In an opinion essay for ICT, NPM president and CEO Loris Taylor recounts that on 4 August NPM and Public Media Company appealed to philanthropy.
On 19 August, the Knight, Pivotal, MacArthur, Ford, Schmidt Family and Robert Wood Johnson foundations committed US$36.5 million in emergency support for stations, with priority for rural and Indigenous audiences at risk of losing local service.
Taylor frames the grants as both lifeline and warning.
Emergency dollars can keep transmitters on the air, yet the sector’s exposure to political budget swings remains. She proposes a Tribal Media Endowment Fund to provide steady operating support and editorial independence for Native‑led stations (including the 61 outlets in the Native Broadcast Network) by investing principal and disbursing only earnings under Indigenous governance.

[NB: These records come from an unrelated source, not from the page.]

-- ==== Sys2Proof/Machine/Ops.lean ====
section
/-! DEFINITION. The named operations over the state: tables, time, registers, memory and its marks, task windows, arrival counters and
writes in flight. The model's own choices: log 1 time and events (DESIGN CHOICE); log 2 free values (DESIGN CHOICE); log 4 memory never
written (DESIGN CHOICE); log 5 host memory (DESIGN CHOICE); log 6 commands in a power state where they cannot come (DESIGN CHOICE); log 7
cells before programming (DESIGN CHOICE); log 16 delivery times (DEDUCED); log 21 NV log as manufactured (DESIGN CHOICE); log 44
arbitration within a cycle (DEDUCED, DESIGN CHOICE). -/

namespace Sys2Proof.Machine

/-! ### Tables -/

/-- The value stored under a key. -/
def Tab.find {α : Type} : Tab α → Nat → Option α
  | [], _ => none
  | (k, v) :: t, x => if x = k then some v else Tab.find t x

/-- Insert or replace, keeping the keys rising. -/
def Tab.put {α : Type} : Tab α → Nat → α → Tab α
  | [], k, v => [(k, v)]
  | (k', v') :: t, k, v =>
    if k < k' then (k, v) :: (k', v') :: t
    else if k = k' then (k, v) :: t
    else (k', v') :: Tab.put t k v

/-- Remove a key. -/
def Tab.del {α : Type} : Tab α → Nat → Tab α
  | [], _ => []
  | (k', v') :: t, k => if k = k' then Tab.del t k else (k', v') :: Tab.del t k

/-- The value of a key, with what an unlisted key reads as. -/
def Tab.get {α : Type} (d : α) (t : Tab α) (k : Nat) : α := (Tab.find t k).getD d

/-- Write a key, keeping the canonical form: a default value is not listed. -/
def Tab.set {α : Type} [DecidableEq α] (d : α) (t : Tab α) (k : Nat) (v : α) : Tab α :=
  if v = d then Tab.del t k else Tab.put t k v

/-- Change every listed value, keeping the canonical form. -/
def Tab.mapAll {α : Type} [DecidableEq α] (d : α) (f : Nat → α → α) : Tab α → Tab α
  | [] => []
  | (k, v) :: t => if f k v = d then Tab.mapAll d f t else (k, f k v) :: Tab.mapAll d f t

/-- Keys strictly rising, from a lower bound. -/
def Tab.rising {α : Type} : Option Nat → Tab α → Bool
  | _, [] => true
  | lo, (k, _) :: t => (match lo with | some l => decide (l < k) | none => true) && Tab.rising (some k) t

/-- The canonical form for default `d`. -/
def Tab.wf {α : Type} [DecidableEq α] (d : α) (t : Tab α) : Bool :=
  Tab.rising none t && t.all (fun p => decide (p.2 ≠ d))

/-- The canonical form of a table whose default depends on the key. -/
def Tab.wfBy {α : Type} [DecidableEq α] (d : Nat → α) (t : Tab α) : Bool :=
  Tab.rising none t && t.all (fun p => decide (p.2 ≠ d p.1))

/-- The canonical form of device memory: addresses rising, no byte listed that reads 0 anyway. -/
abbrev Memory.wf (m : Tab Byte) : Bool := Tab.wf 0#8 m

/-! ### Time and free values -/

/-- Move the clock forward to an instant, never back. -/
def State.at (s : State) (t : Nat) : State := { s with now := max s.now t }
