-- ==== Sys2Proof/Machine/AtlasImage.lean ====
section
/-! DEFINITION. The atlas image: header, sections, records, and every check the loader makes of them (R159 to R167). The model's own
choices: log 32 atlas loads (DEDUCED, DESIGN CHOICE). -/

namespace Sys2Proof.Machine

/-! ### Header and sections (R159 to R161) -/

abbrev Image := List Byte

/-- Number of `n` bytes at an offset. -/
def Image.num (m : Image) (o n : Nat) : Nat := tblNum m o n

def Image.sections (m : Image) : Nat := m.num 10 2
def Image.noWide (m : Image) : Bool := (m.num 12 4).testBit 0
def Image.rotation (m : Image) : Bool := (m.num 12 4).testBit 1
def Image.ident (m : Image) : Nat := m.num 16 8
def Image.matrices (m : Image) : Nat := m.num 24 4
def Image.layers (m : Image) : Nat := m.num 28 2
def Image.vgals (m : Image) (h : Nat) : Nat := m.num (32 + 2 * h) 2
def Image.scratch (m : Image) (h : Nat) : Nat := m.num (48 + 4 * h) 4
def Image.tier0Bytes (m : Image) : Nat := m.num 80 8
def Image.bytes (m : Image) : Nat := m.num 88 8

/-- A section-table entry. -/
structure Sect where
  type : Nat
  count : Nat
  off : Nat
  len : Nat
  crc : Nat
  deriving DecidableEq, Repr

def Image.sectAt (m : Image) (i : Nat) : Sect :=
  let o := 256 + 32 * i
  { type := m.num o 1, count := m.num (o + 4) 4, off := m.num (o + 8) 8, len := m.num (o + 16) 8, crc := m.num (o + 24) 4 }

def Image.table (m : Image) : List Sect := tabulate m.sections m.sectAt

/-- The section of a type. -/
def Image.sect (m : Image) (ty : Nat) : Sect :=
  (m.table.find? (fun x => decide (x.type = ty))).getD { type := 0, count := 0, off := 0, len := 0, crc := 0 }

def secDispatch : Nat := 1
def secPlacement : Nat := 2
def secFlights : Nat := 3
def secCheck : Nat := 4
def secStats : Nat := 5
def secSeed : Nat := 6
def secWeights : Nat := 7
def secWide : Nat := 8

/-- Bytes `off` to `off + len − 1` have the check value. -/
def Image.crcOk (m : Image) (off len crc : Nat) : Bool := decide ((crc32c ((m.drop off).take len)).toNat = crc)

/-- Is the header whole and the section table with it? -/
def Image.headIn (m : Image) : Bool := decide (256 ≤ m.length) && decide (256 + 32 * m.sections ≤ m.length)

/-- MAGIC, VERSION and the header's CRC (R160, R167). -/
def Image.headerCrcOk (m : Image) : Bool :=
  decide (m.num 0 8 = 0x3153414C54415A4E) && decide (m.num 8 2 = 1) && m.crcOk 0 252 (m.num 252 4)

/-- Sections of a table lie one after another inside the image, on multiples of 4,096. -/
def sectsInside (n : Nat) : Nat → List Sect → Bool
  | _, [] => true
  | lo, x :: xs => decide (lo ≤ x.off) && decide (x.off % 4096 = 0) && decide (x.off + x.len ≤ n) && sectsInside n (x.off + x.len) xs

/-- R160, R161, R167: ranges of the header and the section table. R167 lists no field out of its range and no section off a multiple of
4,096 among its reasons; the model rejects both as a failing part of the image (log 32, DESIGN CHOICE). -/
def Image.headerOk (m : Image) (privileged : Bool) : Bool :=
  m.headerCrcOk && decide (m.table.map Sect.type = (if m.noWide then [1, 2, 3, 4, 5, 6, 7] else [1, 2, 3, 4, 5, 6, 7, 8])) &&
  decide (1 ≤ m.matrices ∧ m.matrices ≤ 65536) && decide (1 ≤ m.layers ∧ m.layers ≤ 256) &&
  (List.range 8).all (fun h => decide (m.vgals h ≤ 512)) && sectsInside m.bytes (256 + 32 * m.sections) m.table &&
  (!m.rotation || privileged)

/-! ### Records (R161 to R165) -/

/-- A gallery record (R162). -/
structure GalRec where
  vhall : Nat
  pool : Bool
  vgal : Nat
  arrays : Nat
  convFs : Nat
  layer : Nat
  off : Nat
  steps : Nat
  deriving DecidableEq, Repr

/-- An array record (R163), before its tables. -/
structure ArrEntry where
  vhall : Nat
  varray : Nat
  vgal : Nat
  matrix : Nat
  rowblk : Nat
  colblk : Nat
  rows : Nat
  cols : Nat
  fmt : Nat
  gc : Nat
  cell : Nat
  stats : Nat
  check : Nat
  seed : Nat
  ranges : Nat
  layer : Nat
  deriving DecidableEq, Repr

def Image.galRec (m : Image) (i : Nat) : GalRec :=
  let o := (m.sect secPlacement).off + 64 * i
  { vhall := m.num o 1, pool := (m.num (o + 1) 1).testBit 0, vgal := m.num (o + 2) 2, arrays := m.num (o + 4) 4,
    convFs := m.num (o + 8) 4, layer := m.num (o + 12) 2, off := m.num (o + 16) 8, steps := m.num (o + 24) 4 }

def Image.arrEntry (m : Image) (i : Nat) : ArrEntry :=
  let o := (m.sect secPlacement).off + 64 * i
  { vhall := m.num o 1, varray := m.num (o + 1) 1, vgal := m.num (o + 2) 2, matrix := m.num (o + 4) 2, rowblk := m.num (o + 6) 2,
    colblk := m.num (o + 8) 2, rows := m.num (o + 10) 2, cols := m.num (o + 12) 2, fmt := m.num (o + 14) 1, gc := m.num (o + 15) 1,
    cell := m.num (o + 16) 8, stats := m.num (o + 24) 8, check := m.num (o + 32) 8, seed := m.num (o + 40) 8,
    ranges := m.num (o + 48) 4, layer := m.num (o + 52) 2 }

def popcount (x : Nat) : Nat := ((List.range 32).filter (fun i => x.testBit i)).length

/-- Gallery records come first: read them until they and the array records they announce fill the section. -/
def Image.galRecsFrom (m : Image) (count : Nat) : Nat → Nat → Nat → List GalRec
  | 0, _, _ => []
  | fuel + 1, i, arrays =>
    if count ≤ i + arrays then []
    else
      let g := m.galRec i
      g :: m.galRecsFrom count fuel (i + 1) (arrays + popcount g.arrays)

def Image.galRecs (m : Image) : List GalRec :=
  let n := (m.sect secPlacement).count
  m.galRecsFrom n n 0 0

def Image.arrEntries (m : Image) : List ArrEntry :=
  let g := m.galRecs.length
  tabulate ((m.sect secPlacement).count - g) (fun i => m.arrEntry (g + i))

def GalRec.owns (g : GalRec) (a : ArrEntry) : Bool :=
  decide (a.vhall = g.vhall ∧ a.vgal = g.vgal ∧ a.layer = g.layer)

/-- Array records of a gallery record, ascending in VARRAY. -/
def Image.arraysOf (m : Image) (g : GalRec) : List ArrEntry :=
  sortBy (fun x y => decide (x.varray ≤ y.varray)) (m.arrEntries.filter g.owns)

def wFmtOf (c : Nat) : WFormat := if c = 0 then .w4 else if c = 1 then .w3 else if c = 2 then .w2 else .wt

/-- Bytes of a cell image (R164). -/
def cellImageBytes (fmt : Nat) : Nat := 512 * (64 * parcelLines (wFmtOf fmt).width)

/-- First byte of the cell image of an array record, and one past its last. -/
def Image.cellSpan (m : Image) (a : ArrEntry) : Nat × Nat :=
  let o := (m.sect secWeights).off + a.cell
  (o, o + cellImageBytes a.fmt)

/-- The bytes of the cell image of an array record (R164). -/
def Image.cells (m : Image) (a : ArrEntry) : List Byte := (m.drop (m.cellSpan a).1).take (cellImageBytes a.fmt)

/-- Codes of a weight column of a cell image, and its 32 scales (R164). -/
def cellColumn (f : WFormat) (cells : List Byte) (j : Nat) : List Int × List Byte :=
  let w := f.width
  let p := j / 2 * (64 * parcelLines w)
  let b0 := 32 * (j % 2)
  ((List.range 32).flatMap (fun b => (unpackBlock w ((cells.drop (p + 4 * w * (b0 + b))).take (4 * w))).map f.decode),
   (cells.drop (p + 256 * w + b0)).take 32)

/-- R43: all scales of a column are one. -/
def cellsOk (f : WFormat) (cells : List Byte) : Bool :=
  (List.range 1024).all (fun j => ((cellColumn f cells j).2.eraseDups).length ≤ 1)

/-- The bytes of the seed of an array record (R165). -/
def Image.seed (m : Image) (a : ArrEntry) : List Byte := (m.drop ((m.sect secSeed).off + a.seed)).take (128 + 4 * a.ranges)

/-- ROLE and TARGET of the 64 spares of a seed, and its RANGE entries (R165). -/
def seedSpares (seed : List Byte) : List (Nat × Nat) :=
  tabulate 64 (fun i => (tblNum seed (2 * i) 2 % 4, tblNum seed (2 * i) 2 / 4 % 1024))

def seedRanges (seed : List Byte) : List EmapEntry :=
  tabulate ((seed.length - 128) / 4) (fun i => EmapEntry.ofWord (BitVec.ofNat 32 (tblNum seed (128 + 4 * i) 4)))

/-- What the loader holds of an array record, with its cell image; none until that has arrived. -/
def Image.record (m : Image) (ctx : Nat) (a : ArrEntry) (cells : Option (List Byte)) : ArrayRec :=
  let st := (m.sect secStats).off + a.stats
  let ck := (m.sect secCheck).off + a.check
  let f := wFmtOf a.fmt
  { context := ctx, varray := a.varray, matrix := a.matrix, rowblk := a.rowblk, colblk := a.colblk, rows := a.rows, cols := a.cols,
    format := f, gc := a.gc, rotLayer := a.layer
    scales := match cells with | some b => tabulate 1024 (fun j => (cellColumn f b j).2.headD 0#8) | none => []
    codes := match cells with | some b => tabulate 1024 (fun j => (cellColumn f b j).1) | none => []
    stats := tabulate 1024 (fun j => (BitVec.ofNat 32 (m.num (st + 8 * j) 4), BitVec.ofNat 32 (m.num (st + 8 * j + 4) 4)))
    rho := tabulate 1024 (fun r => (signed 16 (m.num (ck + 4 * r) 2), signed 16 (m.num (ck + 4 * r + 2) 2)))
    colSums := tabulate 1024 (fun j => signed 16 (m.num (ck + 4096 + 2 * j) 2)) }

/-- Steps of a gallery record, with virtual names (R166). -/
def Image.steps (m : Image) (g : GalRec) : List StepWord :=
  let o := (m.sect secFlights).off + g.off
  tabulate g.steps (fun i => BitVec.ofNat 128 (m.num (o + 16 * i) 16))

/-! ### Checks of the whole placement (R167) -/

def Image.matrixLayer (m : Image) (x : Nat) : Nat := m.num ((m.sect secDispatch).off + 32 * x) 1
def Image.matrixWide (m : Image) (x : Nat) : Bool := (m.num ((m.sect secDispatch).off + 32 * x + 1) 1).testBit 0
def Image.matrixWideOff (m : Image) (x : Nat) : Nat := m.num ((m.sect secDispatch).off + 32 * x + 8) 8

/-- Bytes of a wide copy (R161): columns on lines, then scales on a line. -/
def Image.wideBytes (m : Image) (x : Nat) : Nat :=
  let k := m.num ((m.sect secDispatch).off + 32 * x + 2) 2
  let n := m.num ((m.sect secDispatch).off + 32 * x + 4) 4
  n * (cdiv (32 * k) 64 * 64) + n * k

/-- Bytes of the smallest record of a section (R161 to R165): cell images, seeds and wide copies vary in length. -/
def minRecord (t : Nat) : Nat :=
  if t = secDispatch then 32 else if t = secPlacement then 64 else if t = secFlights then 16 else if t = secCheck then 6144
  else if t = secStats then 8192 else if t = secSeed then 128 else if t = secWeights then 294912 else 65

/-- Every offset and count lies inside its section. -/
def Image.spansOk (m : Image) : Bool :=
  let len := fun t => (m.sect t).len
  m.table.all (fun x => decide (minRecord x.type * x.count ≤ x.len)) && decide (32 * m.matrices ≤ len secDispatch) &&
  decide (m.arrEntries.length = (m.galRecs.map (fun g => popcount g.arrays)).foldl (· + ·) 0) &&
  (List.range m.matrices).all (fun x => !(m.matrixWide x) || (!m.noWide && decide (m.matrixWideOff x + m.wideBytes x ≤ len secWide))) &&
  m.galRecs.all (fun g => decide (g.vhall < 8) && decide (g.vgal < m.vgals g.vhall) && decide (g.off + 16 * g.steps ≤ len secFlights) &&
    (g.pool || decide (g.layer = 0xFFFF)) && decide ((m.arraysOf g).length = popcount g.arrays) &&
    (m.arraysOf g).all (fun a => g.arrays.testBit a.varray)) &&
  m.arrEntries.all (fun a => m.galRecs.any (fun g => g.owns a) && decide (a.varray < 32) && decide (a.matrix < m.matrices) &&
    decide (1 ≤ a.rows ∧ a.rows ≤ 1024) && decide (1 ≤ a.cols ∧ a.cols ≤ 1024) && decide (a.fmt ≤ 3) && decide (a.gc ≤ 9) &&
    decide (a.cell + cellImageBytes a.fmt ≤ len secWeights) && decide (a.stats + 8192 ≤ len secStats) &&
    decide (a.check + 6144 ≤ len secCheck) && decide (a.seed + 128 + 4 * a.ranges ≤ len secSeed))

/-- Virtual galleries a step names (R166). -/
def stepNames (w : StepWord) : List (Nat × Nat) :=
  let op := StepWord.op w
  if (op = opWake ∨ op = opArmRef) ∧ bit w 121 then [(fld w 120 118, fld w 117 109)]
  else if op = opChain then [(fld w 114 112, fld w 111 103)]
  else []

/-- Virtual arrays a step names. -/
def stepArrays (w : StepWord) : Nat :=
  if StepWord.op w = opEval then fld w 120 89 else if StepWord.op w = opLand then 2 ^ fld w 103 99 else 0

/-- R167: flights, array names, gallery names and seeds; R90 counts the CHAIN steps among all the flights of the context. -/
def Image.placementOk (m : Image) : Bool :=
  let gs := m.galRecs
  m.spansOk &&
  gs.all (fun g => stepsOk (m.steps g) && (m.steps g).all (fun w =>
    decide (stepArrays w &&& g.arrays = stepArrays w) && (stepNames w).all (fun n => gs.any (fun x => decide ((x.vhall, x.vgal) = n))))) &&
  chainsOk (gs.map (fun g => ((g.vhall, g.vgal), (scanGroups [] [] (m.steps g)).getD []))) &&
  m.arrEntries.all (fun a =>
    let sp := seedSpares (m.seed a)
    sp.all (fun x => decide (x.1 ≠ 1)) && sparesOk (sp.filter (fun x => decide (x.1 ≠ 0))) && rangesOk (seedRanges (m.seed a)))

end Sys2Proof.Machine
end

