/-- R166: translate one step of a gallery of hall `h` whose arrays are placed by `perm`; an EVAL takes the budget of the
context's profile (R275). -/
def translate (n : Names8) (h : Nat) (perm : List (Nat × Nat)) (w : StepWord) : StepWord :=
  let op := StepWord.op w
  let base := fun (x : Nat) => if x = 8 then n.central else (n.scratch.getD x (0, 0)).1
  let add := fun (hi lo x : Nat) => setFld w hi lo (fld w hi lo + base x)
  if op = opWake ∨ op = opArmRef then
    (if bit w 121 then setFld w 117 109 (n.gal (fld w 120 118) (fld w 117 109)) else w)
  else if op = opStage then add 116 94 h
  else if op = opCarry then add 119 97 h
  else if op = opClose then add 110 86 (fld w 114 111)
  else if op = opEval then setFld (setFld w 120 89 (permMask perm (fld w 120 89))) 88 87 n.budget
  else if op = opLand then setFld w 103 99 (permArray perm (fld w 103 99))
  else if op = opChain then setFld w 111 103 (n.gal (fld w 114 112) (fld w 111 103))
  else w

/-- Steps placed before gallery record `g` in its hall's flight region. -/
def Image.stepsBefore (m : Image) (g : GalRec) : Nat :=
  let hs := m.galRecs.filter (fun x => decide (x.vhall = g.vhall))
  ((hs.takeWhile (fun x => x != g)).map GalRec.steps).foldl (· + ·) 0

def Image.hallSteps (m : Image) (h : Nat) : Nat :=
  ((m.galRecs.filter (fun x => decide (x.vhall = h))).map GalRec.steps).foldl (· + ·) 0

/-- First step address of a gallery record's flights. -/
def Context.flightAt (x : Context) (m : Image) (g : GalRec) : Nat := 4 * (x.flightRegion.getD g.vhall (0, 0)).1 + m.stepsBefore g

/-- The gallery record a binding holds. -/
def Image.recOf (m : Image) (b : Bound) : Option GalRec :=
  m.galRecs.find? (fun g => decide (g.vhall = b.vhall ∧ g.vgal = b.vgal ∧ g.layer = b.layer))

/-- Is a rotating layer resident in every gallery it uses (R181)? -/
def layerResident (bs : List Bound) (m : Image) (l : Nat) : Bool :=
  decide (l = 0xFFFF) ||
  m.galRecs.all (fun g => decide (g.layer ≠ l) || bs.any (fun b => decide (b.vhall = g.vhall ∧ b.vgal = g.vgal ∧ b.layer = l) && b.ready))

/-- Tell each gallery of a live context where its own flights lie; before step 6 of R169 it has none, so that no launch runs. -/
def State.placeFlights (s : State) (c : Nat) (m : Image) (bs : List Bound) : State :=
  let x := s.ctx c
  bs.foldl (fun s b =>
    match m.recOf b with
    | none => s
    | some g =>
      let mine := m.galRecs.filter (fun r => decide (r.vhall = b.vhall ∧ r.vgal = b.vgal))
      let here := layerResident bs m b.layer
      let others := mine.filter (fun r => !here || decide (r.layer ≠ b.layer))
      s.modGal b.key (fun gl => { gl with
        flightBase := x.flightAt m g, flightSteps := if x.live && here then g.steps else 0,
        otherFlights := if x.live && g.pool then others.map (fun r => (x.flightAt m r, r.steps)) else [] })) s

/-- Write every flight of the context that is resident, translated. -/
def State.writeFlights (s : State) (c : Nat) (m : Image) (bs : List Bound) : State :=
  let x := s.ctx c
  let n : Names8 := { bound := bs, scratch := x.scratch, central := x.central, budget := profileBudget (s.rfld (0xA6100 + 4 * c) 1 0) }
  let s := bs.foldl (fun s b =>
    match m.recOf b with
    | none => s
    | some g => s.writeBytes (hallBase b.vhall + 16 * x.flightAt m g)
        ((s.stepsOf c m g).flatMap (fun w => natLE 16 (translate n b.vhall b.perm w).toNat))) s
  s.placeFlights c m bs

/-! ### Galleries of a load -/

/-- Zero a range of memory: its bytes and its marks; as every write does, it takes its lines from their L1 holders (R298). -/
def State.zeroBytes (s : State) (a n : Nat) : State :=
  { s with mem := s.mem.filter (fun p => !(decide (a ≤ p.1 ∧ p.1 < a + n)))
           marks := s.marks.filter (fun p => !(decide (a ≤ 64 * p.1 ∧ 64 * p.1 + 64 ≤ a + n)))
           dir := s.dir.filter (fun p => !(decide (a / 64 ≤ p.1 ∧ 64 * p.1 < a + n))) }

/-- The arrays of a gallery lose what a load gave them; wear stays. -/
def State.clearArrays (s : State) (k : Nat) : State :=
  (List.range 32).foldl (fun s a =>
    let i := arrKey k a
    let s := { s with progActive := s.progActive.erase i, progWait := s.progWait.erase i }
    s.modArr i (fun r => { ArrayState.reset with wear := r.wear, heldUntil := r.heldUntil, lastProgrammed := r.lastProgrammed })) s

/-- The arrays of a gallery leave their layer (R181): their records and jobs go; what the survey holds of them stays, since a rotation
runs no initial survey that would take the baselines of R203 anew. -/
def State.leaveLayer (s : State) (k : Nat) : State :=
  (List.range 32).foldl (fun s a =>
    let i := arrKey k a
    let s := { s with progActive := s.progActive.erase i, progWait := s.progWait.erase i }
    s.modArr i (fun r => { r with record := none, job := none, due := false })) s

/-- Release a gallery (R180): owner, pool, flights. -/
def State.releaseGallery (s : State) (k : Nat) : State :=
  let s := (s.setReg (galReg k 0xC0) 0#32).zeroBytes (s.poolBase k) (4 * s.poolWords)
  let s := ((s.clearArrays k).modGal k (fun g => { g with
    flightBase := 0, flightSteps := 0, otherFlights := [],
    survey := { g.survey with initialDone := false, offsBefore := [] } })).grant grantFuel
  s.vprogIdle s.now

/-- Give every known dead column of an array the lowest free spare of its converter group (R168, R173). -/
def repairSpares (dead : List Nat) (sp : List (Nat × Nat)) : List (Nat × Nat) :=
  dead.foldl (fun sp c =>
    match (List.range 4).find? (fun x => decide ((sp.getD (4 * groupOf c + x) (0, 0)).1 = 0)) with
    | some x => sp.set (4 * groupOf c + x) (1, c)
    | none => sp) sp

/-- Install the record a binding holds: owner, pool, CONV_FS, spares, RANGE entries (R169 steps 2 and 3). The second answer
says that a pool is full. -/
def State.install (s : State) (c : Nat) (m : Image) (b : Bound) (fresh : Bool) : State × Bool :=
  match m.recOf b with
  | none => (s, false)
  | some g =>
    let k := b.key
    let s := (s.leaveQuiet (k / 512)).setReg (galReg k 0xC0) (BitVec.ofNat 32 (c + 64 + b2n g.pool * 128 + b.vgal * 256))
    let s := (s.zeroBytes (s.poolBase k) (4 * s.poolWords)).setReg (galReg k 0x40) (BitVec.ofNat 32 g.convFs &&& 0x77777#32)
    let s := if fresh then (s.clearArrays k).modGal k (fun gl => { gl with survey := { gl.survey with initialDone := false } }) else s.leaveLayer k
    let s := (s.modGal k (fun gl => { gl with progIters := 0, progRows := 0 })).applyProfile k (s.rfld (0xA6100 + 4 * c) 1 0)
    (m.arraysOf g).foldl (fun (s, full) a =>
      let p := permArray b.perm a.varray
      let i := arrKey k p
      let seed := s.seedOf c m g a
      let s := s.modArr i (fun r => { r with record := some (m.record c a none) })
      let s := s.writeSpares k p (repairSpares (deadCols (s.wear i)) (seedSpares seed))
      match s.writeEmap k p (seedRanges seed) with
      | some s => (s, full)
      | none => (s, true)) (s, false)

/-- Parts of matrices the bindings hold. -/
def Image.parts (m : Image) (bs : List Bound) : List (Nat × Nat) :=
  bs.flatMap (fun b => (m.galRecs.filter (fun g => decide (g.vhall = b.vhall ∧ g.vgal = b.vgal))).flatMap (fun g =>
    ((m.arraysOf g).map (fun a => (a.matrix, b.key))))) |>.eraseDups

/-- Start programming an array from its cell image. -/
def State.startArray (s : State) (c : Nat) (m : Image) (b : Bound) (a : ArrEntry) (mode : Nat) : State :=
  let i := arrKey b.key (permArray b.perm a.varray)
  let cells := match m.recOf b with | some g => s.cellsOf c m g a | none => m.cells a
  let s := s.modArr i (fun r => { r with record := some (m.record c a (some cells)) })
  let s := { s with progActive := s.progActive.erase i, progWait := s.progWait.erase i }
  s.startJob i mode []

/-! ### Task windows of a context (R328) -/

/-- Set one window of a task; `none` clears it. -/
def State.setWindow (s : State) (t w : Nat) (r : Option (Nat × Nat)) : State :=
  let o := 0x70000 + 0x80 * t + 0x10 * w
  match r with
  | none => (((s.setReg o 0#32).setReg (o + 4) 0#32).setReg (o + 8) 0#32).setReg (o + 12) 0#32
  | some (a, n) =>
    let last := a + n - 1
    (((s.setReg o (BitVec.ofNat 32 (a % 2 ^ 32 / 64 * 64 + 7))).setReg (o + 4) (BitVec.ofNat 32 (a / 2 ^ 32))).setReg (o + 8)
      (BitVec.ofNat 32 (last % 2 ^ 32 / 64 * 64))).setReg (o + 12) (BitVec.ofNat 32 (last / 2 ^ 32))

def Context.ranges (x : Context) : List (Nat × Nat) :=
  ((List.range 8).filterMap (fun h => let (l, n) := x.scratch.getD h (0, 0)
    if n = 0 then none else some (hallBase h + 64 * l, 64 * n))) ++ (if x.wide.2 = 0 then [] else [x.wide])

def State.setWindows (s : State) (t : Nat) (rs : List (Nat × Nat)) : State :=
  (List.range 8).foldl (fun s w => s.setWindow t w rs[w]?) s

/-! ### The end of a load (R169, R178) -/

/-- Complete the command of a load. -/
def State.endCmd (s : State) (l : Load) (status : Nat) : State := s.complete l.cmd status 0

/-- Release everything a context's load holds. -/
def State.releaseLoad (s : State) (c : Nat) : State :=
  let x := s.ctx c
  let bs := match s.load c with | some l => l.bound | none => []
  let s := bs.foldl (fun s b => s.releaseGallery b.key) s
  let s := (List.range 8).foldl (fun s h => let (l, n) := x.flightRegion.getD h (0, 0)
    s.zeroBytes (hallBase h + 64 * l) (64 * n)) s
  let s := if x.saturated then s.raise evFallbackSaturated 8 (some c) (c + (x.nLive % 65536) * 2 ^ 7) else s
  let s := if x.dispatch = 0 then s else s.zeroBytes x.dispatch (16 * x.matrices)
  let s := s.setWindows c []
  { s.setCtx c Context.reset with loads := Tab.del s.loads c }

The endowment concept would complement near‑term stabilisation tools such as the Public Media Bridge Fund.
NPM has amplified the call on its own site, arguing that public radio and television stations serve as civic infrastructure in communities where commercial media is thin.
By shifting the conversation from crisis grants to durable capital held in trust, Taylor says Native‑serving media can plan beyond the political cycle, expand language programming and youth training and protect local newsrooms that have become “community anchors”.